Ratman's Notebooks
- First edition dust jacket cover
- Author: Stephen Gilbert
- Language: English
- Published: 1968
- Publisher: Michael Joseph Ltd.
- Publication place: United Kingdom
- ISBN: 9780718106157
- LC Class: PR6013.I3363

= Ratman's Notebooks =

1968 short novel

Ratman's Notebooks is a 1968 short horror novel by Stephen Gilbert. It features an unnamed social misfit who relates better to rats than to humans. It was the basis for the 1971 film Willard, its 1972 sequel Ben, and the 2003 remake of the original film. After the release of the original film, the book was re-released and re-titled Willard.

==Plot==
The book is set as a series of journal entries, where the unnamed narrator goes back and forth between his life with the rats and his work, in a low-level job at a company that his father used to own. In these entries, the young man dwells on the hatred he feels for his boss, the stresses of caring for his aging mother, a nameless girl he becomes fond of and above all the families of rats which he has befriended and which he uses for company and companionship.

Eventually, he trains the rats to do things for him. His favorite is an Agouti Berkshire rat (normal wild rat color, only with white markings on the belly, who in the film adaptations was portrayed as a white rat) which he calls "Socrates". A rival to Socrates is "Ben", a large rat that the narrator grows to despise when it refuses to listen to him. He uses the rats to wreak revenge upon his boss and havoc among the local shop owners and home owners, whom he has robbed with the aid of his rats. His "ratman" robberies become a newspaper sensation in the area and the man makes quite a stash of money for himself and for the girl he is courting at work. After his mother dies, he inherits the house.

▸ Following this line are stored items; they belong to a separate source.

/-! ### The host bus -/

/-- R61 to R64: the register map, and every access that is refused. -/
def Obligations.RegisterMapIsTheTable : Prop :=
  target 0x000 4 = some .cmd ∧ target 0x004 4 = some .status ∧ target 0x008 4 = some .crcAcc ∧
  target 0x00C 4 = some .txLen ∧ target 0x010 4 = some .rxLen ∧ target 0x014 4 = some .rxExpect ∧
  target 0x018 4 = some .rxAvail ∧ target 0x01C 4 = some .monFilter ∧
  (∀ i : Fin 256, target (0x400 + 4 * i.val) 4 = some (.txBuf i)) ∧
  (∀ i : Fin 256, target (0x800 + 4 * i.val) 4 = some (.rxBuf i)) ∧
  (∀ off, 0x020 ≤ off → off ≤ 0x3FF → target off 4 = none) ∧
  (∀ off, 0xC00 ≤ off → off ≤ 0xFFF → target off 4 = none) ∧
  (∀ off width, width ≠ 4 → target off width = none) ∧
  (∀ off width, off % 4 ≠ 0 → target off width = none)

/-- R66: a refused access changes no state of the block; its agent sees BusError. -/
def Obligations.BusErrorChangesNoState : Prop :=
  ∀ (s : State) (agent : Nat) (acc : Access) (off : Nat) (rest : List Event),
    Inv s → isHeld agent s.held = false → s.inputs = .host agent acc :: rest →
    offsetOf s.cfg acc.addr = some off → target off acc.width = none →
    step s = .next { s with inputs := rest, openAnswer := none, bus := s.bus ++ [⟨agent, .busError⟩] }

/-- R45, R260: each field of STATUS, and the numbers of the error codes it reads. -/
def Obligations.StatusFieldsRead : Prop :=
  (∀ s : State,
    ((statusWord s).getLsbD 0 = decide (s.phase ≠ .idle)) ∧ ((statusWord s).getLsbD 1 = decide (s.conn = .opened)) ∧
    (statusWord s).extractLsb' 2 2 =
      (match s.monState with | .midle => 0 | .running => 1 | .stopped => 2) ∧
    (statusWord s).getLsbD 4 = s.monStopReq ∧ (statusWord s).getLsbD 5 = s.monErr ∧
    (statusWord s).getLsbD 6 = s.rxOvr ∧ (statusWord s).getLsbD 7 = s.monOvf ∧
    (statusWord s).extractLsb' 8 8 = s.err.code ∧
    (statusWord s).extractLsb' 16 4 =
      (match s.phase with | .idle => 0 | .sWrite => 1 | .sIfd => 2 | .rFixed => 3 | .rSettle => 4) ∧
    (statusWord s).extractLsb' 20 12 = 0) ∧
  ErrCode.none.code = 0x00 ∧ ErrCode.connectionError.code = 0x01 ∧ ErrCode.writeError.code = 0x02 ∧
  ErrCode.receiveTimeout.code = 0x03 ∧ ErrCode.lengthMismatch.code = 0x04 ∧ ErrCode.crcMismatch.code = 0x05 ∧
  ErrCode.readError.code = 0x06 ∧ ErrCode.invalidArgument.code = 0x07 ∧ ErrCode.notOpen.code = 0x08 ∧
  ErrCode.modeConflict.code = 0x09 ∧ ErrCode.badState.code = 0x0A ∧ ErrCode.illegalCommand.code = 0x0B

/-- R46 to R54, R65, R68: what a host read answers, and that it changes nothing of the block; an UNWRITTEN entry reads as
some byte, and no statement is made of which. -/
def Obligations.HostReadsTheRegister : Prop :=
  ∀ (s : State) (agent off : Nat) (r : Reg) (rest : List Event),
    Inv s → isHeld agent s.held = false → s.inputs = .host agent (.read 4 (s.cfg.base + off)) :: rest →
    target off 4 = some r →
    ∃ v d, ReadAnswers r s v d ∧
      step s = .next { s with inputs := rest, openAnswer := none, bus := s.bus ++ [⟨agent, .data v⟩], draws := d }

/-- R47, R53, R65: what a host write to a register other than CMD does, in every phase; a write to a read-only register is
ignored. -/
def Obligations.HostWritesTheRegister : Prop :=
  ∀ (s : State) (agent off : Nat) (r : Reg) (v : Word) (rest : List Event),
    Inv s → isHeld agent s.held = false → s.inputs = .host agent (.write 4 (s.cfg.base + off) v) :: rest →
    target off 4 = some r → r ≠ .cmd →
    ∃ m, TxbufAfterWrite r v s.txbuf m ∧
      step s = .next
        { s with
          inputs := rest, openAnswer := none, bus := s.bus ++ [⟨agent, .done⟩], txbuf := m,
          txLen := if r = .txLen then v.extractLsb' 0 16 else s.txLen }

/-- R281: while BUSY a CMD write holds: it waits with its agent, and nothing else changes. No other access holds, and none
holds while BUSY is 0. -/
def Obligations.CmdWriteHoldsWhileBusy : Prop :=
  (∀ (s : State) (agent : Nat) (w : Word) (rest : List Event),
    s.cfg.wf = true → s.phase ≠ .idle → s.inputs = .host agent (.write 4 s.cfg.base w) :: rest →
    step s = .next
      { s with
        inputs := rest, openAnswer := none, held := s.held ++ [⟨agent, .write 4 s.cfg.base w, s.openAnswer⟩] }) ∧
  (∀ (acc : Access) (s : State), holds acc s = true ↔ s.phase ≠ .idle ∧ ∃ w, acc = .write 4 s.cfg.base w)

/-- R71, R281, R66: an access of an agent with an access held waits behind it; the agent's oldest held access is the one that
performs. A CMD write performs when the hold lifts and cannot before; any other access performs in every phase. What it then
does is what it would do if issued: a command, a reserved opcode, a read, a write of another register, a refused access. -/
def Obligations.HeldAccessesKeepTheirOrder : Prop :=
  (∀ (s : State) (agent : Nat) (acc : Access) (rest : List Event),
    s.cfg.wf = true → isHeld agent s.held = true → (offsetOf s.cfg acc.addr).isSome = true →
    s.inputs = .host agent acc :: rest →
    step s = .next { s with inputs := rest, openAnswer := none, held := s.held ++ [⟨agent, acc, s.openAnswer⟩] }) ∧
  (∀ (s : State) (h : HeldAccess) (before after : List HeldAccess) (rest : List Event),
    Inv s → s.inputs = .resume h.agent :: rest → s.held = before ++ h :: after →
    (∀ x ∈ before, x.agent ≠ h.agent) →
    (∀ w, h.acc = .write 4 s.cfg.base w →
      (s.phase ≠ .idle → step s = .fault (.notEnabled (.resume h.agent))) ∧
      (∀ i, s.phase = .idle → decode w = .cmd i → step s =
        andThen (exec i { s with inputs := rest, held := before ++ after, openAnswer := h.openAnswer })
          (fun t => quiesce (answer h.agent .done t))) ∧
      (∀ op, s.phase = .idle → decode w = .illegal op → step s = .next
        { s with
          inputs := rest, held := before ++ after, openAnswer := none, err := .illegalCommand,
          bus := s.bus ++ [⟨h.agent, .done⟩] })) ∧
    (∀ off r, h.acc = .read 4 (s.cfg.base + off) → target off 4 = some r →
      ∃ v d, ReadAnswers r s v d ∧ step s = .next
        { s with
          inputs := rest, held := before ++ after, openAnswer := none, bus := s.bus ++ [⟨h.agent, .data v⟩],
          draws := d }) ∧
    (∀ off r v, h.acc = .write 4 (s.cfg.base + off) v → target off 4 = some r → r ≠ .cmd →
      ∃ m, TxbufAfterWrite r v s.txbuf m ∧ step s = .next
        { s with
          inputs := rest, held := before ++ after, openAnswer := none, bus := s.bus ++ [⟨h.agent, .done⟩], txbuf := m,
          txLen := if r = .txLen then v.extractLsb' 0 16 else s.txLen }) ∧
    (∀ off, offsetOf s.cfg h.acc.addr = some off → target off h.acc.width = none →
      step s = .next
        { s with
          inputs := rest, held := before ++ after, openAnswer := none, bus := s.bus ++ [⟨h.agent, .busError⟩] }))

/-! ### What the device and the ticks do to the transport -/

/-- R162, R190: an arriving byte while no read takes it is lost when closed, kept when there is room, dropped with `rx_ovr`
when there is none. A fixed-length receive takes it at once into entry `rx_len`, and goes on or, with its count met, ends with
NONE. -/
def Obligations.ArrivingByteIsBuffered : Prop :=
  ∀ (s : State) (b : Byte) (rest : List Event), Inv s → s.inputs = .rxByte b :: rest →
    (s.phase ≠ .rFixed → s.monState ≠ .running →
      (s.conn = .closed → step s = .next { s with inputs := rest, openAnswer := none }) ∧
      (s.conn = .opened → s.rxFifo.length < s.cfg.rxFifoDepth →
        step s = .next { s with inputs := rest, openAnswer := none, rxFifo := s.rxFifo ++ [b] }) ∧
      (s.conn = .opened → s.rxFifo.length = s.cfg.rxFifoDepth →
        step s = .next { s with inputs := rest, openAnswer := none, rxOvr := true })) ∧
    (s.phase = .rFixed → ∃ m : Memory, m.read s.rxLen.toNat = some b ∧ SameOutside s.rxLen.toNat 1 s.rxbuf m ∧
      (s.rxLen.toNat + 1 < s.rxExpect.toNat →
        step s = .next { s with inputs := rest, openAnswer := none, rxbuf := m, rxLen := s.rxLen + 1 }) ∧
      (s.rxLen.toNat + 1 = s.rxExpect.toNat → ∃ bs, Entries m s.rxExpect.toNat bs ∧
        step s = .next
          { s with
            inputs := rest, openAnswer := none, rxbuf := m, rxLen := s.rxExpect, err := .none, phase := .idle, tmr := 0,
            curTransfer := false, curExpected := 0, txShadow := [], trace := s.trace ++ receiveTrace s.cfg bs }))

/-- R180, R181: WriteOk puts the frame on the line and starts the inter-frame delay; WriteFail puts a prefix on the line and
ends the command with WRITE_ERROR, with no delay and no receive. -/
def Obligations.WriteResultsContinueOrEnd : Prop :=
  ∀ (s : State) (rest : List Event), Inv s → s.phase = .sWrite →
    (s.inputs = .writeOk :: rest →
      step s = .next
        { s with inputs := rest, openAnswer := none, wire := s.wire ++ s.txShadow, phase := .sIfd, tmr := 0 }) ∧
    (∀ k, k ≤ s.txShadow.length → s.inputs = .writeFail k :: rest →
      step s = .next
        { s with
          inputs := rest, openAnswer := none, wire := s.wire ++ s.txShadow.take k, err := .writeError, phase := .idle,
          tmr := 0, curTransfer := false, curExpected := 0, txShadow := [] })

/-- R163, R164: a read failure with no read pending, and a write result outside S_WRITE or past the frame, have no move. R166:
a tick always has one, and in IDLE and S_WRITE with no monitor running it has no effect. -/
def Obligations.DisabledDeviceEventsHaveNoMove : Prop :=
  ∀ (s : State) (rest : List Event), s.cfg.wf = true →
    (s.phase ≠ .rFixed → s.phase ≠ .rSettle → s.monState ≠ .running → s.inputs = .rxError :: rest →
      step s = .fault (.notEnabled .rxError)) ∧
    (s.phase ≠ .sWrite → s.inputs = .writeOk :: rest → step s = .fault (.notEnabled .writeOk)) ∧
    (∀ k, s.phase ≠ .sWrite ∨ s.txShadow.length < k → s.inputs = .writeFail k :: rest →
      step s = .fault (.notEnabled (.writeFail k))) ∧
    (s.phase = .idle ∨ s.phase = .sWrite → s.monState ≠ .running → s.inputs = .tick :: rest →
      step s = .next { s with inputs := rest, openAnswer := none })

/-- R182: ticks count the inter-frame delay; its last one ends a SEND or starts a TRANSFER's receive, which at once takes
what is buffered. -/
def Obligations.DelayTicksEndInTheReceive : Prop :=
  ∀ (s : State) (rest : List Event), Inv s → s.phase = .sIfd → s.inputs = .tick :: rest →
    (s.tmr + 1 < s.cfg.tIfd → step s = .next { s with inputs := rest, openAnswer := none, tmr := s.tmr + 1 }) ∧
    (s.tmr + 1 = s.cfg.tIfd → s.curTransfer = false → step s = .next
      { s with
        inputs := rest, openAnswer := none, err := .none, phase := .idle, tmr := 0, curTransfer := false,
        curExpected := 0, txShadow := [] }) ∧
    (s.tmr + 1 = s.cfg.tIfd → s.curTransfer = true → step s = .next (quiesce
      { s with
        inputs := rest, openAnswer := none, rxLen := 0, rxExpect := s.curExpected, tmr := 0,
        phase := if s.curExpected = 0 then .rSettle else .rFixed }))

/-- R190, R197, R198: a fixed-length receive takes the bytes there are up to its count, in arrival order into the entries
from `rx_len` on; with the count met it ends with NONE and surplus bytes stay in `rx_fifo`. -/
def Obligations.FixedReceiveTakesAvailableBytes : Prop :=
  ∀ s : State, s.phase = .rFixed → s.monState ≠ .running → s.rxLen.toNat ≤ s.rxExpect.toNat → s.rxExpect.toNat ≤ 256 →
    (∀ i, i < s.rxLen.toNat → (s.rxbuf.read i).isSome = true) →
    ∃ m : Memory,
      (∀ i, i < min s.rxFifo.length (s.rxExpect.toNat - s.rxLen.toNat) → m.read (s.rxLen.toNat + i) = s.rxFifo[i]?) ∧
      SameOutside s.rxLen.toNat (min s.rxFifo.length (s.rxExpect.toNat - s.rxLen.toNat)) s.rxbuf m ∧
      (s.rxFifo.length < s.rxExpect.toNat - s.rxLen.toNat →
        quiesce s = { s with rxbuf := m, rxLen := s.rxLen + BitVec.ofNat 16 s.rxFifo.length, rxFifo := [] }) ∧
      (s.rxExpect.toNat - s.rxLen.toNat ≤ s.rxFifo.length →
        ∃ bs, Entries m s.rxExpect.toNat bs ∧
          quiesce s =
            { s with
              rxbuf := m, rxLen := s.rxExpect, rxFifo := s.rxFifo.drop (s.rxExpect.toNat - s.rxLen.toNat),
              err := .none, phase := .idle, tmr := 0, curTransfer := false, curExpected := 0, txShadow := [],
              trace := s.trace ++ receiveTrace s.cfg bs })

/-- R192, R198: ticks count the receive window; its last one ends the receive with RECEIVE_TIMEOUT when no byte came and
LENGTH_MISMATCH otherwise, and the bytes received stay. -/
def Obligations.ReceiveWindowEnds : Prop :=
  ∀ (s : State) (rest : List Event), Inv s → s.phase = .rFixed → s.inputs = .tick :: rest →
    (s.tmr + 1 < s.cfg.tRx → step s = .next { s with inputs := rest, openAnswer := none, tmr := s.tmr + 1 }) ∧
    (s.tmr + 1 = s.cfg.tRx → ∃ bs, Entries s.rxbuf s.rxLen.toNat bs ∧
      step s = .next
        { s with
          inputs := rest, openAnswer := none, err := if s.rxLen = 0 then .receiveTimeout else .lengthMismatch,
          phase := .idle, tmr := 0, curTransfer := false, curExpected := 0, txShadow := [],
          trace := s.trace ++ receiveTrace s.cfg bs })

/-- R194, R198: ticks count the settle delay; its last one takes at most 256 bytes, in arrival order from entry 0 on, leaves
the rest in `rx_fifo` and marks them in `rx_ovr`. -/
def Obligations.SettleDelayDrains : Prop :=
  ∀ (s : State) (rest : List Event), Inv s → s.phase = .rSettle → s.inputs = .tick :: rest →
    (s.tmr + 1 < s.cfg.tSettle → step s = .next { s with inputs := rest, openAnswer := none, tmr := s.tmr + 1 }) ∧
    (s.tmr + 1 = s.cfg.tSettle → ∃ m : Memory,
      (∀ i, i < min s.rxFifo.length 256 → m.read i = s.rxFifo[i]?) ∧
      SameOutside 0 (min s.rxFifo.length 256) s.rxbuf m ∧
      step s = .next
        { s with
          inputs := rest, openAnswer := none, rxbuf := m, rxLen := BitVec.ofNat 16 (min s.rxFifo.length 256),
          rxFifo := s.rxFifo.drop 256,
          rxOvr := s.rxOvr || decide (256 < s.rxFifo.length),
          err := if s.rxFifo = [] then .receiveTimeout else .none, phase := .idle, tmr := 0,
          curTransfer := false, curExpected := 0, txShadow := [],
          trace := s.trace ++ receiveTrace s.cfg (s.rxFifo.take 256) })

/-- R196, R198: a read failure ends a receive with READ_ERROR; the bytes collected stay. -/
def Obligations.ReadFailureEndsTheReceive : Prop :=
  ∀ (s : State) (rest : List Event), Inv s → s.phase = .rFixed ∨ s.phase = .rSettle → s.inputs = .rxError :: rest →
    ∃ bs, Entries s.rxbuf s.rxLen.toNat bs ∧
      step s = .next
        { s with
          inputs := rest, openAnswer := none, err := .readError, phase := .idle, tmr := 0, curTransfer := false,
          curExpected := 0, txShadow := [], trace := s.trace ++ receiveTrace s.cfg bs }

/-- R200, R281, R75: no host access changes a transaction in progress: its phase, timer, frame, received bytes, receive
buffer, accumulator or error code. -/
def Obligations.HostCannotDisturbATransaction : Prop :=
  ∀ (s t : State) (e : Event) (rest : List Event), Inv s → s.phase ≠ .idle → isHostEvent e = true →
    s.inputs = e :: rest → step s = .next t →
    t.phase = s.phase ∧ t.tmr = s.tmr ∧ t.curTransfer = s.curTransfer ∧ t.curExpected = s.curExpected ∧
      t.txShadow = s.txShadow ∧ t.rxFifo = s.rxFifo ∧ t.rxLen = s.rxLen ∧ t.rxExpect = s.rxExpect ∧ t.err = s.err ∧
      t.accHi = s.accHi ∧ t.accLo = s.accLo ∧ t.conn = s.conn ∧ t.monState = s.monState ∧ t.wire = s.wire ∧
      (∀ a, t.rxbuf.read a = s.rxbuf.read a)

When Socrates is killed at his workplace by his boss Mr. Jones, the narrator is forced to use Ben in his criminal escapades. He devises a plan to have the rats kill Mr. Jones, avenging Socrates' death. He then abandons all the rats at the scene of the crime, ridding himself of that part of his life. Eventually, as his relationship with the office girl moves towards marriage, Ben and his colony return, chasing the girl out of the house and trapping him in the attic.

The book ends with the narrator madly scribbling in his journal about the rats gnawing away at the attic door.

==Reprint==
In 2013, Valancourt Books reprinted Ratman's Notebooks in paperback with an introduction by horror author Kim Newman.